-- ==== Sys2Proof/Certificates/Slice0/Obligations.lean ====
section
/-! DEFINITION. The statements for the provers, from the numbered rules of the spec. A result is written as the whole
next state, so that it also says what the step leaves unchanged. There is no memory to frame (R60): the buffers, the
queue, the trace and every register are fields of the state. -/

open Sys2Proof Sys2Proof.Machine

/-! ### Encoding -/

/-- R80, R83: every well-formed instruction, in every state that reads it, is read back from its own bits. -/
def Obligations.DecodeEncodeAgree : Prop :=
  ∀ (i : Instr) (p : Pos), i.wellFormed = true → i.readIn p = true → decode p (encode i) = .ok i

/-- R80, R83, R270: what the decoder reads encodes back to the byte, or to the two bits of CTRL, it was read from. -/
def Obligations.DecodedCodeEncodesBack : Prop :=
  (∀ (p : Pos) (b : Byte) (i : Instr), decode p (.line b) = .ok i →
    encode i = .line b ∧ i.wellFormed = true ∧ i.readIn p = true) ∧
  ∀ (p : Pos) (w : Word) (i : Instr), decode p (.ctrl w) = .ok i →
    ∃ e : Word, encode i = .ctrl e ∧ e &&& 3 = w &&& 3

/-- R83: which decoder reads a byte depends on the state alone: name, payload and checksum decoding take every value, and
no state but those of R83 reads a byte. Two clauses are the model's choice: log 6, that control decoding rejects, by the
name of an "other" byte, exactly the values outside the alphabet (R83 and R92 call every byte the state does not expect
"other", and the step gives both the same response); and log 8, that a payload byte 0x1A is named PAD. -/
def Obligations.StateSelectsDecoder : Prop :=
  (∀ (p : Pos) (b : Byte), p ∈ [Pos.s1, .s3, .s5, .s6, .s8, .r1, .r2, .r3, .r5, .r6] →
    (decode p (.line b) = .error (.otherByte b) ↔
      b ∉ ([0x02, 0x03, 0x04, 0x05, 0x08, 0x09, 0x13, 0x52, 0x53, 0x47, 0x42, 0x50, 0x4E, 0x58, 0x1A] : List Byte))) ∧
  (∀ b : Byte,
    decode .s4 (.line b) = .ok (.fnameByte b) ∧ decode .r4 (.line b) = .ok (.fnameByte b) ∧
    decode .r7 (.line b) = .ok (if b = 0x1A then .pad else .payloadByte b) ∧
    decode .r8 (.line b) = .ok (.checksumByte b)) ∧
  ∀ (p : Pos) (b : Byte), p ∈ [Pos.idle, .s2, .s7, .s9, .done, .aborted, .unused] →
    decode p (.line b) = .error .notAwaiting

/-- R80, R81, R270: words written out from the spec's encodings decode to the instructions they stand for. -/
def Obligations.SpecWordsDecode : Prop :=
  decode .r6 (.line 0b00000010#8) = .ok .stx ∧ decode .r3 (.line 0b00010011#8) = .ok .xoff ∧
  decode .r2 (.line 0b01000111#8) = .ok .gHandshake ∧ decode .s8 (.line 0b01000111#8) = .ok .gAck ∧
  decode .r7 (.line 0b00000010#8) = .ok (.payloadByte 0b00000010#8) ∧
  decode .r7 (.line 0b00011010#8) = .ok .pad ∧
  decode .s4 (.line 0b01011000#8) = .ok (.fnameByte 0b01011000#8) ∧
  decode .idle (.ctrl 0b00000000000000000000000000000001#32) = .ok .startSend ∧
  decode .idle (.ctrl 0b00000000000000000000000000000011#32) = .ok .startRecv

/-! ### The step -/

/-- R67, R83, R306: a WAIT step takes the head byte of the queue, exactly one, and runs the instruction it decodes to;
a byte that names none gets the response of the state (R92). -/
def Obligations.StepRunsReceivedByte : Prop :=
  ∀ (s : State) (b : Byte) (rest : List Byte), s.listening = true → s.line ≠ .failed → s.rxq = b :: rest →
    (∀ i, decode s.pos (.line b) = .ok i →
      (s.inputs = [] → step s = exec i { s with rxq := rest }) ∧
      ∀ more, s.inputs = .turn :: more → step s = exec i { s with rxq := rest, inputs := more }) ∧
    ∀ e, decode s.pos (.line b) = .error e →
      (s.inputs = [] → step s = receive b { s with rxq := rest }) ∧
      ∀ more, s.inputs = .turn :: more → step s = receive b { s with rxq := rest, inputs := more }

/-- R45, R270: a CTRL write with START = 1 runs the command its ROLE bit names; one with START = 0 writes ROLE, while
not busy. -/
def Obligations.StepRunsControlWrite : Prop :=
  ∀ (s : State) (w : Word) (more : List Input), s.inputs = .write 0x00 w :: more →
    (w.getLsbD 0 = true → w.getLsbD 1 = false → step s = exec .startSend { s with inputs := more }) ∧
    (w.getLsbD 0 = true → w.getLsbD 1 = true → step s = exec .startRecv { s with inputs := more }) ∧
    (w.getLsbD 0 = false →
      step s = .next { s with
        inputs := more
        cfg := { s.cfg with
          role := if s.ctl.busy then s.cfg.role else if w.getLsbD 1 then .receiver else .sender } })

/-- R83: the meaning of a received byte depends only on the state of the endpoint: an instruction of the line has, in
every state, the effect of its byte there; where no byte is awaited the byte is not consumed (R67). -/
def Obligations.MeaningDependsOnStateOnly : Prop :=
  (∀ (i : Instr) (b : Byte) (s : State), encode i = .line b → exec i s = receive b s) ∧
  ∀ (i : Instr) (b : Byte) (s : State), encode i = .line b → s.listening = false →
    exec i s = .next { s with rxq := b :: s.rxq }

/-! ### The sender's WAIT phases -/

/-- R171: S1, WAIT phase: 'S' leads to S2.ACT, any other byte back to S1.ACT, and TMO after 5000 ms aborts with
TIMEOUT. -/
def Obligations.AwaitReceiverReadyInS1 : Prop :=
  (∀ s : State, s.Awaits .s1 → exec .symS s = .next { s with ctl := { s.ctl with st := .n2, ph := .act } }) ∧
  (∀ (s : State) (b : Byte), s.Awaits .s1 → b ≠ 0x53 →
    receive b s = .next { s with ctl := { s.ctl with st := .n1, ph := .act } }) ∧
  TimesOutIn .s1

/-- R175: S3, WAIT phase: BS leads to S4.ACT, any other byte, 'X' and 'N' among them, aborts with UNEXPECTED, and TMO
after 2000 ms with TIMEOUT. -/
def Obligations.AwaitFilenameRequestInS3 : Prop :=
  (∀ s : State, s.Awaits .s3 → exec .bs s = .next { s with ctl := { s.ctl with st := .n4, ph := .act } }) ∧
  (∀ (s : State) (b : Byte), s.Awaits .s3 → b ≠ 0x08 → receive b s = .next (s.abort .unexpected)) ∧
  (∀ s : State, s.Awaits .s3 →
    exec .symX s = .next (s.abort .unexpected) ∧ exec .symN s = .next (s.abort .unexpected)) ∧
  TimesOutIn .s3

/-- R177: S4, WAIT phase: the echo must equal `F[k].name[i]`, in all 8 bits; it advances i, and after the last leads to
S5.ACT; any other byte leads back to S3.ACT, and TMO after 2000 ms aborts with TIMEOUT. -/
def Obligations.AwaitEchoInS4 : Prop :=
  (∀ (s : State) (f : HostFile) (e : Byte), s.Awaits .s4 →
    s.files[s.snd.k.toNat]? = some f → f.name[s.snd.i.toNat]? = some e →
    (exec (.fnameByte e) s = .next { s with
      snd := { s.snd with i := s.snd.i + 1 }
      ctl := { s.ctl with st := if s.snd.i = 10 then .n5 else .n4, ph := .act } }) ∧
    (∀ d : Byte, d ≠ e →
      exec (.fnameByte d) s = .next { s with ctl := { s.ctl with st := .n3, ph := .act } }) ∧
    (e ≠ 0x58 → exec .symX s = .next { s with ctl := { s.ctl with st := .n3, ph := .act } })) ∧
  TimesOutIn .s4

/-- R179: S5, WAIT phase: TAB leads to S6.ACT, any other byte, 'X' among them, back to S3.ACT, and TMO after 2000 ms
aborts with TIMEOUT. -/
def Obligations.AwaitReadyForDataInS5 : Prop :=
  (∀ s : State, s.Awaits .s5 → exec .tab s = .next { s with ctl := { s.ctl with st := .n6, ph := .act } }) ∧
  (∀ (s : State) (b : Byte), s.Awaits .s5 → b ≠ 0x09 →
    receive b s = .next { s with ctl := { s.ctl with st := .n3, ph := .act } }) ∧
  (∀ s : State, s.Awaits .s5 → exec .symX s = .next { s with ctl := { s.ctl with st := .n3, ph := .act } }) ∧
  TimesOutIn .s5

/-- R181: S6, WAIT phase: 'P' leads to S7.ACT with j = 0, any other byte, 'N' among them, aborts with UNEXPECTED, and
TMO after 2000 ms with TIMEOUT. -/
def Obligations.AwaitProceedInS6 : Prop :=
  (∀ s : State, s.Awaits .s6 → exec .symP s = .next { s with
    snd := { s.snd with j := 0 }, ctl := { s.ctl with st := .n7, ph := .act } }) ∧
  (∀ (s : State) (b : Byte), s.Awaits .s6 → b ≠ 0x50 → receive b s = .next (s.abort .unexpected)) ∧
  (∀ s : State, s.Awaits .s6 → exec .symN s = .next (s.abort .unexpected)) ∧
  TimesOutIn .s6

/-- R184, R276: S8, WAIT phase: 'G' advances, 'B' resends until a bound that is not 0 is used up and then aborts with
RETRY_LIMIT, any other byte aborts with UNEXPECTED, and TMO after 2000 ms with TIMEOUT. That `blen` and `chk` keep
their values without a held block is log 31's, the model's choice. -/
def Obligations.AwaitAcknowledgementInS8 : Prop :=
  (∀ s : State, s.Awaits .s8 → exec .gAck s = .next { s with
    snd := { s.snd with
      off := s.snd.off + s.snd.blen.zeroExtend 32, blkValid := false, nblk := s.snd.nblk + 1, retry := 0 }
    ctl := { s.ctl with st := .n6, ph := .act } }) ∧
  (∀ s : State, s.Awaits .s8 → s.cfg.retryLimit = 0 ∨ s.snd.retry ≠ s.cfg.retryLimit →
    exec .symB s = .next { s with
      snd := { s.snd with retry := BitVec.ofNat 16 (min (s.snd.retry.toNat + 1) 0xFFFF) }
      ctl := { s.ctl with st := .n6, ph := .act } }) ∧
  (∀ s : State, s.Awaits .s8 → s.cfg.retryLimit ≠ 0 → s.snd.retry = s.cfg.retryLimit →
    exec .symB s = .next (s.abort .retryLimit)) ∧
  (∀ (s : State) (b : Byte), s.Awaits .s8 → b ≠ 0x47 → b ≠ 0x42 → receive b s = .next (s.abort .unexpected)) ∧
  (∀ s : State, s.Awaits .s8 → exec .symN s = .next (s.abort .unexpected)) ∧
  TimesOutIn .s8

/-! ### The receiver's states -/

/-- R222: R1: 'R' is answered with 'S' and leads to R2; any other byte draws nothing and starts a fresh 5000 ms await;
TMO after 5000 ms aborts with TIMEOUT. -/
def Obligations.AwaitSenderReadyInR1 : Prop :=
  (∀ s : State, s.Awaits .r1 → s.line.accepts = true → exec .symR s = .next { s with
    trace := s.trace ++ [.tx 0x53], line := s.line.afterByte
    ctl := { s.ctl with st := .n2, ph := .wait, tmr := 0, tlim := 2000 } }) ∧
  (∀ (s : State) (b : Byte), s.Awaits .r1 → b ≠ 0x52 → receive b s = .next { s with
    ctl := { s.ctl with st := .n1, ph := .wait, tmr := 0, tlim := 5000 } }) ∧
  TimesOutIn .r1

=-=-=-=-=

Directions for this task → Please restate the records word for word. Go from the first line to the line with "Word, encode i" and include both.

Written response →
-- ==== Sys2Proof/Certificates/Slice0/Obligations.lean ====
section
/-! DEFINITION. The statements for the provers, from the numbered rules of the spec. A result is written as the whole
next state, so that it also says what the step leaves unchanged. There is no memory to frame (R60): the buffers, the
queue, the trace and every register are fields of the state. -/

open Sys2Proof Sys2Proof.Machine

/-! ### Encoding -/

/-- R80, R83: every well-formed instruction, in every state that reads it, is read back from its own bits. -/
def Obligations.DecodeEncodeAgree : Prop :=
  ∀ (i : Instr) (p : Pos), i.wellFormed = true → i.readIn p = true → decode p (encode i) = .ok i

/-- R80, R83, R270: what the decoder reads encodes back to the byte, or to the two bits of CTRL, it was read from. -/
def Obligations.DecodedCodeEncodesBack : Prop :=
  (∀ (p : Pos) (b : Byte) (i : Instr), decode p (.line b) = .ok i →
    encode i = .line b ∧ i.wellFormed = true ∧ i.readIn p = true) ∧
  ∀ (p : Pos) (w : Word) (i : Instr), decode p (.ctrl w) = .ok i →
    ∃ e : Word, encode i = .ctrl e ∧ e &&& 3 = w &&& 3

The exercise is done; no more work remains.